From the first line through the line containing "units is a run", transcribe the records exactly and include no other lines.

*** Opening ENTRIES SHOWN ***

-- ==== Sys2Proof/Proofs/Changes.lean ====
section
/-! The elementary changes of the block, for the laws about run state, bases, channels and contexts. Every operation of the
units is a run of them (`Moves`), so a law is kept by every operation once each elementary change keeps it. -/

namespace Sys2Proof.Machine

/-! ### Bases that are off -/

/-- A base record off as the law of HALTED has it (R1, R6). -/
def BaseRecord.off (r : BaseRecord) : Prop :=
  (r.state = .unused ∨ r.state = .down) ∧ r.window = [] ∧ r.owedReleases = Table.fill 8 false ∧
    r.owedAdmission = false ∧ r.settle = none ∧ r.heartbeat = none

/-- A base that is neither heard nor sent to: UNUSED or DOWN. -/
def BaseRecord.idle (r : BaseRecord) : Prop := r.state = .unused ∨ r.state = .down

theorem BaseRecord.off.idle {r : BaseRecord} (h : r.off) : r.idle := h.1

theorem BaseRecord.not_idle_of_inService {r : BaseRecord} (h : r.state = .inService) : ¬r.idle := by
  simp [BaseRecord.idle, h]

theorem BaseRecord.emptied_off {r : BaseRecord} (h : r.idle) : r.emptied.off := ⟨h, rfl, rfl, rfl, rfl, rfl⟩

theorem State.linkOff_iff (s : State) : s.linkOff ↔ ∀ b, (s.base b).off ∧ s.trains.get b = none := by
  simp only [State.linkOff, BaseRecord.off, and_assoc]

/-- What a change of a base record and its assembly context may do: a base in service stays in service, and in HALTED an
idle base stays idle and a base that is off stays off. -/
structure BaseStep (halted : Prop) (r r' : BaseRecord) (x x' : Option Train) : Prop where
  service : r.state = .inService → r'.state = .inService
  idle : halted → r.idle → r'.idle
  off : halted → r.off → x = none → r'.off ∧ x' = none

theorem BaseStep.refl (halted : Prop) (r : BaseRecord) (x : Option Train) : BaseStep halted r r x x :=
  ⟨id, fun _ => id, fun _ h e => ⟨h, e⟩⟩

/-- A base record replaced by one in the same state. -/
theorem BaseStep.of_state {halted : Prop} {r r' : BaseRecord} {x : Option Train} (e : r'.state = r.state)
    (h : r.off → r'.off) : BaseStep halted r r' x x :=
  ⟨fun k => e.trans k, fun _ k => by simpa only [BaseRecord.idle, e] using k, fun _ k n => ⟨h k, n⟩⟩

/-- A base record in service with anything but its state replaced. -/
theorem BaseStep.of_inService {halted : Prop} {r r' : BaseRecord} {x x' : Option Train} (h : r.state = .inService)
    (e : r'.state = .inService) : BaseStep halted r r' x x' :=
  ⟨fun _ => e, fun _ k => absurd k (BaseRecord.not_idle_of_inService h),
    fun _ k => absurd k.idle (BaseRecord.not_idle_of_inService h)⟩

/-! ### Who owns a channel -/

theorem Channel.ownedBy_of_heldBy {k : Channel} {o : Owner} (h : k.heldBy o = true) : k.ownedBy o = true := by
  cases k <;> simp_all [Channel.heldBy, Channel.ownedBy]

/-- A channel that may replace `k`: no owner owns it, and none holds it, that did not before. -/
def Channel.within (k k' : Channel) : Prop :=
  (∀ o, k'.ownedBy o = true → k.ownedBy o = true) ∧ ∀ o, k'.heldBy o = true → k.heldBy o = true

theorem Channel.within_free (k : Channel) : k.within .free := by simp [within, ownedBy, heldBy]
theorem Channel.within_releaseOwed (k : Channel) : k.within .releaseOwed := by simp [within, ownedBy, heldBy]

theorem Channel.within_releasing {k : Channel} {o : Option Owner} (h : ∀ w, o = some w → k.ownedBy w = true) :
    k.within (.releasing o) := by
  cases o with
  | none => simp [within, ownedBy, heldBy]
  | some w =>
    refine ⟨fun v e => ?_, fun v e => by simp [heldBy] at e⟩
    have : w = v := by simpa [ownedBy] using e
    exact this ▸ h w rfl

theorem Channel.within_busy {k : Channel} {o : Owner} (h : k.heldBy o = true) : k.within (.busy o) := by
  refine ⟨fun v e => ?_, fun v e => ?_⟩
  · have : o = v := by simpa [ownedBy] using e
    exact this ▸ ownedBy_of_heldBy h
  · have : o = v := by simpa [heldBy] using e
    exact this ▸ h

/-! ### Changes and moves -/

/-- An elementary change. `watched` says that changes of bases are held to `BaseStep`. -/
inductive Change (watched : Prop) (s : State) : State → Prop
  /-- anything but the run state, the bases, the trains, the channels and the contexts -/
  | frame {t : State} (runState : t.runState = s.runState) (bases : t.bases = s.bases) (trains : t.trains = s.trains)
      (channels : t.channels = s.channels) (contexts : t.contexts = s.contexts) : Change watched s t
  /-- a run state other than HALTED; STANDBY from HALTED or with every context FREE -/
  | runState (r : RunState) (running : r ≠ .halted)
      (free : r = .standby → s.runState = .halted ∨ ∀ c, (s.ctx c).call = none) :
      Change watched s { s with runState := r }
  /-- contexts that keep their use number and do not leave or enter FREE -/
  | contexts (xs : Table Context 96)
      (same : ∀ c, (xs.get c).use = (s.ctx c).use ∧ ((xs.get c).call = none ↔ (s.ctx c).call = none)) :
      Change watched s { s with contexts := xs }
  /-- a context without channels becomes FREE -/
  | freed (c : CallIx) (x : Context) (use : x.use = (s.ctx c).use) (call : x.call = none)
      (owned : s.owned (s.ownerOf c) = []) :
      Change watched s (s.setCtx c x)
  /-- a context leaves FREE in SERVING with a channel of a base in service -/
  | opened (c : CallIx) (x : Context) (p : ChanRef) (tag : Tag) (serving : s.runState = .serving)
      (free : (s.ctx c).call = none) (call : x.call ≠ none) (service : (s.base p.base).state = .inService) :
      Change watched s ((s.setCtx c x).setChan p (.reserved ⟨c, x.use⟩ tag))
  /-- a channel gets no new owner -/
  | channel (p : ChanRef) (k : Channel) (le : (s.chan p).within k) : Change watched s (s.setChan p k)
  /-- a context in use whose channels lie on one base claims a channel of a base in service -/
  | claimed (c : CallIx) (p : ChanRef) (tag : Tag) (b : BaseIx) (call : (s.ctx c).call ≠ none)
      (service : (s.base p.base).state = .inService)
      (one : ∀ q, (s.chan q).ownedBy (s.ownerOf c) = true → q.base = b) :
      Change watched s (s.setChan p (.reserved (s.ownerOf c) tag))
  /-- base records and assembly contexts -/
  | bases (rs : Table BaseRecord 32) (xs : Table (Option Train) 32)
      (step : watched → ∀ b, BaseStep (s.runState = .halted) (s.base b) (rs.get b) (s.trains.get b) (xs.get b)) :
      Change watched s { s with bases := rs, trains := xs }
  /-- a base leaves service: record and train emptied, channels FREE -/
  | lost (b : BaseIx) (new : BaseState)
      (idle : watched → s.runState = .halted → (s.base b).idle → new = .unused ∨ new = .down) :
      Change watched s { (s.setBase b { s.base b with state := new }.emptied).setTrain b none with
        channels := s.channels.set b (Table.fill 8 Channel.free) }

/-- A run of elementary changes. -/
def Moves (watched : Prop) : State → State → Prop := Relation.ReflTransGen (Change watched)

theorem Moves.refl {watched : Prop} (s : State) : Moves watched s s := Relation.ReflTransGen.refl

theorem Moves.trans {watched : Prop} {s t u : State} (h : Moves watched s t) (k : Moves watched t u) :
    Moves watched s u :=
  Relation.ReflTransGen.trans h k

theorem Change.moves {watched : Prop} {s t : State} (c : Change watched s t) : Moves watched s t :=
  Relation.ReflTransGen.single c

/-- A law that every elementary change keeps is kept by every run of them. -/
theorem Moves.keeps {watched : Prop} {P : State → Prop} (step : ∀ {s t}, P s → Change watched s t → P t) {s t : State}
    (m : Moves watched s t) (h : P s) : P t := by
  induction m with
  | refl => exact h
  | tail _ c ih => exact step ih c

theorem Moves.frame {watched : Prop} {s t : State} (runState : t.runState = s.runState) (bases : t.bases = s.bases)
    (trains : t.trains = s.trains) (channels : t.channels = s.channels) (contexts : t.contexts = s.contexts) :
    Moves watched s t :=
  (Change.frame runState bases trains channels contexts).moves

theorem moves_ite {watched p : Prop} [Decidable p] {s t u : State} (h : Moves watched s t) (k : Moves watched s u) :
    Moves watched s (if p then t else u) := by
  split
  · exact h
  · exact k

theorem moves_foldl {watched : Prop} {α : Type} (f : State → α → State) (h : ∀ s a, Moves watched s (f s a)) (l : List α)
    (s : State) : Moves watched s (l.foldl f s) := by
  induction l generalizing s with
  | nil => exact .refl s
  | cons a l ih => exact (h s a).trans (ih _)

/-- Outside HALTED no elementary change enters HALTED. -/
theorem Change.running {watched : Prop} {s t : State} (h : s.runState ≠ .halted) (c : Change watched s t) :
    t.runState ≠ .halted := by
  cases c with
  | frame e => rwa [e]
  | runState r running => exact running
  | _ => exact h

end Sys2Proof.Machine
end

*** Closing ENTRIES SHOWN ***

YOUR RESPONSE
-- ==== Sys2Proof/Proofs/Changes.lean ====
section
/-! The elementary changes of the block, for the laws about run state, bases, channels and contexts. Every operation of the
units is a run of them (`Moves`), so a law is kept by every operation once each elementary change keeps it. -/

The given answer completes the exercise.